Adverse events (observed or volunteered through non-leading questioning) were evaluated in terms of seriousness, intensity and causal relationship. Routine laboratory tests, including haematology, biochemistry and urine analysis, were carried out at screening, on the seventh study day, and at follow-up (7–10 days after the final dose). Samples were analysed by Biorim Laboratory (Brussels, Belgium). Vital signs and a 12-lead ECG were also taken to evaluate safety at screening and follow-up. The study was powered to find differences in cognitive function tests only. The inclusion of 24 men (six per group) was considered sufficient to detect a difference from placebo in choice reaction time and subjective alertness similar to that expected with the antimuscarinic agent hyoscine (also known as scopolamine), assuming 80% power testing at the 5% level of significance.
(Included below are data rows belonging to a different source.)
theorem bothLanes (h : LaneStable P) {s : State} (hs : P s) (f : LaneState → LaneState)
    (hf : ∀ x : LaneState, (f x).txn.isSome = true → x.txn.isSome = true)
    (hh : ∀ x : LaneState, (f x).holder = x.holder ∨ (f x).holder = none := by exact fun _ => .inl rfl)
    (hd : ∀ x : LaneState, x.driverFollows → (f x).driverFollows := by exact fun _ h => h) : P (s.bothLanes f) :=
  h.updLane (h.updLane hs _ _ hf hh hd) _ _ hf hh hd

/-- A change of a lane that brings it another holder, and no transaction. -/
theorem updHolder (h : LaneStable P) {s : State} (hs : P s) (l : Lane) (f : LaneState → LaneState)
    (hf : ∀ x : LaneState, (f x).txn.isSome = true → x.txn.isSome = true)
    (hh : s.holderMayBecome (s.lane l) (f (s.lane l)))
    (hd : ∀ x : LaneState, x.driverFollows → (f x).driverFollows := by exact fun _ h => h) : P (s.updLane l f) :=
  h.setLane hs l _ (fun hx => .inl (hf _ hx)) hh (hd _)

theorem updJob (h : LaneStable P) {s : State} (hs : P s) (n : Nat) (f : Job → Job)
    (hf : ∀ j, (f j).station = j.station) : P (s.updJob n f) := by
  refine h.jobs s _ ?_ hs
  simp only [List.map_map]
  refine List.map_congr_left fun j _ => ?_
  simp only [Function.comp]
  split
  · exact hf j
  · rfl

theorem issueFlash (h : LaneStable P) {s : State} (hs : P s) : P (Machine.issueFlash s) := by
  unfold Machine.issueFlash
  split
  · exact hs
  · split
    · exact hs
    · dsimp only
      split
      · exact h.storeWork _ _ (by exact Store.worksFrom_of rfl rfl rfl rfl rfl fun _ => rfl) hs
      · exact h.laneDeadlineIn (h.storeWork _ _ (by exact Store.worksFrom_of rfl rfl rfl rfl rfl fun _ => rfl) hs)
          (.inl rfl) _

theorem endHolder (h : LaneStable P) {s : State} (hs : P s) (l : Lane) : P (Machine.endHolder l s) :=
  h.planBuffers (h.updHolder hs _ _ (by exact fun _ hx => by have h1 := orphanFrame_txn _ hx; exact h1)
    (s.holderMayBecome_of (.inr (orphanFrame_holder _))) fun x hx => orphanFrame_driver { x with holder := none } hx) l

theorem toSingle (h : LaneStable P) {s : State} (hs : P s) (l : Lane) (n : Nat) : P (Machine.toSingle l n s) :=
  h.planBuffers (h.updHolder hs _ _ (by exact fun _ hx => by have h1 := orphanFrame_txn _ hx; exact h1)
    (fun _ _ k hk => by
      rw [orphanFrame_holder] at hk
      cases hk
      exact List.nodup_singleton _) fun x hx => orphanFrame_driver { x with holder := some (.single n) } hx) l

theorem settleGroup (h : LaneStable P) {s : State} (hs : P s) (l : Lane) (m : List Nat) (c : Nat) (r : Option (List Nat))
    (hm : (s.lane l).holderDistinct → m.Nodup) : P (Machine.settleGroup l m c r s) := by
  unfold Machine.settleGroup
  dsimp only
  split
  · exact h.endHolder hs l
  · exact h.toSingle hs l _
  · exact h.updHolder hs _ _ (by exact fun _ hx => hx) fun _ hx k hk => by
      cases hk
      exact hm hx

theorem leaveHolder (h : LaneStable P) {s : State} (hs : P s) (l : Lane) (n : Nat) : P (Machine.leaveHolder l n s) := by
  unfold Machine.leaveHolder
  split
  · exact hs
  · split
    · exact h.endHolder hs l
    · exact hs
  · rename_i hg
    split
    · exact h.settleGroup hs _ _ _ _ fun hx => (hx _ hg).filter _
    · exact hs

theorem leaveLoad (h : LaneStable P) {s : State} (hs : P s) (n : Nat) : P (Machine.leaveLoad n s) := by
  unfold Machine.leaveLoad
  split
  · exact hs
  · exact h.leaveHolder hs _ _

theorem selectHolder (h : LaneStable P) {s : State} (hs : P s) (l : Lane) : P (Machine.selectHolder l s) := by
  unfold Machine.selectHolder
  split
  · exact hs
  · split
    · exact hs
    · rename_i j _ _
      split
      · exact h.planBuffers (h.updHolder (h.updJob hs _ _ (by intro _; rfl)) _ _ (by exact fun _ hx => hx)
          fun _ _ k hk => by cases hk; exact List.nodup_singleton _) l
      · refine h.planBuffers (h.updHolder ?_ _ _ (by exact fun _ hx => hx) fun hn _ k hk => ?_) l
        · refine Stable.fold (fun s n hs => ?_) _ hs
          exact h.updJob hs _ _ (by intro _; rfl)
        · dsimp only at hk
          rw [updJobs_stations (fun j => { j with state := .opn }) (fun _ => rfl)] at hn
          have hm : (if s.settings.groupLoading = true then groupOf l j s else [j.station]).Nodup := by
            split
            · exact groupOf_nodup l j s hn
            · exact List.nodup_singleton _
          revert hk
          generalize (if s.settings.groupLoading = true then groupOf l j s else [j.station]) = members at hm
          intro hk
          cases hk
          split
          · exact List.nodup_singleton _
          · exact hm

theorem countBlocks (h : LaneStable P) {s : State} (hs : P s) (l : Lane) (t : Txn) : P (Machine.countBlocks l t s) := by
  unfold Machine.countBlocks
  split
  · exact hs
  · split
    · exact h.updJob hs _ _ (by intro _; rfl)
    · refine Stable.fold (fun s n hs => ?_) _ hs
      refine h.updJob hs _ _ fun j => ?_
      split <;> rfl
    · exact hs

theorem markSending (h : LaneStable P) {s : State} (hs : P s) (t : Txn) : P (Machine.markSending t s) := by
  unfold Machine.markSending
  split
  · exact h.keepBuffer hs _ _ rfl
  · exact hs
Changes from baseline on measures of cognitive functioning, visual nearpoint (maximal increase), salivary flow (area under the salivary flow-time curve, 0–11 h after medication dose), heart rate and heart-rate variability were investigated between groups using split-plot repeated-measures of analysis of variance (anova). EEG data were analysed using an analysis of covariance model (using the baseline value before the medication dose on the first day as covariate).

RESULTS

Of the 27 volunteer men randomized into the study, none were identified as having a medical condition at the start of the study and none were taking any medication of clinical significance. Twenty-three men completed the study and were included in the analysis of cognitive function tests; two were withdrawn because of protocol violations due to detection of drugs of abuse, and two because of withdrawal of consent. For each measure from the cognitive tests and for each volunteer, the assessment before medication on the first day of each treatment period was used as a baseline and subtracted from the data from the seventh day to compute ‘difference from baseline’ scores. Compared to placebo, neither 7.5 nor 15 mg of darifenacin produced a detectable effect on the battery of cognitive function tests performed throughout the 12-h after medication on Day 7. By contrast, compared with placebo, dicyclomine was associated with significant impairment on five of 12 cognitive function measures on Day 7, with the most marked impairment at 2 h after the dose in simple reaction time, speed of spatial and numeric working memory, sensitivity of picture recognition and speed of picture recognition (Fig. 1). Compared with placebo, 2 h after dosing with dicyclomine, simple reaction time on the seventh day was prolonged (P = 0.0085). This was accompanied by decreases in the mean speed of spatial working memory (P = 0.0484), speed of numeric working memory (P = 0.0119), decreased sensitivity of picture recognition (P = 0.0296) and worsening speed of picture recognition (P = 0.0403). No other effects on cognitive function were detected during the study that could be reliably differentiated from chance. There were no clear differences between groups or time points in the Bond-Lader VAS measures of self-rated alertness, calmness or contentment.

Figure 1.


Cognitive function in healthy men on the seventh day of treatment with darifenacin 7.5 mg and 15 mg once daily (green and light red bars respectively), dicyclomine 20 mg once daily (light green bars), and placebo (red bars). Mean change from baseline (before dose on the first day) at 2 h after the dose on the seventh day. *P < 0.05; **P < 0.01 relative to placebo.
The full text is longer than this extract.